__What the task requires__
Reproduce every entry exactly as written.

[Stored data]

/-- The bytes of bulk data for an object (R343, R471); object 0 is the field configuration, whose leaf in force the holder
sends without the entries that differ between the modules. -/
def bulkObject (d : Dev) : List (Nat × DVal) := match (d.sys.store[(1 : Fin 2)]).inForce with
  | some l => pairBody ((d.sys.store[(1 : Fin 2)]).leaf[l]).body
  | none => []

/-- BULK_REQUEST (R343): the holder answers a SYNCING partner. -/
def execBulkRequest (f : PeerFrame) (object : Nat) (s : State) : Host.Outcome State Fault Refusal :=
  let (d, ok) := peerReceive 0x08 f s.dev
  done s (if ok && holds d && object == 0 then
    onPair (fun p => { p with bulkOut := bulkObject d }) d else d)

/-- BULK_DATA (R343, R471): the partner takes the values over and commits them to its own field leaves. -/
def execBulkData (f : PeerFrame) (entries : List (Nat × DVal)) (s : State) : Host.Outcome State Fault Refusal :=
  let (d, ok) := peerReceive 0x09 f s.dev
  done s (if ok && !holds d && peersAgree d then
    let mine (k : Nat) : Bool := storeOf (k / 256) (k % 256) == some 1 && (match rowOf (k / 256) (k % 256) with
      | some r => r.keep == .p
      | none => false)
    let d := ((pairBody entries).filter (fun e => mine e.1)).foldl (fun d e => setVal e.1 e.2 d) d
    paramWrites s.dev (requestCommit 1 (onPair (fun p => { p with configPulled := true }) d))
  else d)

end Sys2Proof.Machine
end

__Reply to the exercise__
/-- The bytes of bulk data for an object (R343, R471); object 0 is the field configuration, whose leaf in force the holder
sends without the entries that differ between the modules. -/
def bulkObject (d : Dev) : List (Nat × DVal) := match (d.sys.store[(1 : Fin 2)]).inForce with
  | some l => pairBody ((d.sys.store[(1 : Fin 2)]).leaf[l]).body
  | none => []

/-- BULK_REQUEST (R343): the holder answers a SYNCING partner. -/
def execBulkRequest (f : PeerFrame) (object : Nat) (s : State) : Host.Outcome State Fault Refusal :=
  let (d, ok) := peerReceive 0x08 f s.dev
  done s (if ok && holds d && object == 0 then
    onPair (fun p => { p with bulkOut := bulkObject d }) d else d)

/-- BULK_DATA (R343, R471): the partner takes the values over and commits them to its own field leaves. -/
def execBulkData (f : PeerFrame) (entries : List (Nat × DVal)) (s : State) : Host.Outcome State Fault Refusal :=
  let (d, ok) := peerReceive 0x09 f s.dev
  done s (if ok && !holds d && peersAgree d then
    let mine (k : Nat) : Bool := storeOf (k / 256) (k % 256) == some 1 && (match rowOf (k / 256) (k % 256) with
      | some r => r.keep == .p
      | none => false)
    let d := ((pairBody entries).filter (fun e => mine e.1)).foldl (fun d e => setVal e.1 e.2 d) d
    paramWrites s.dev (requestCommit 1 (onPair (fun p => { p with configPulled := true }) d))
  else d)

end Sys2Proof.Machine
end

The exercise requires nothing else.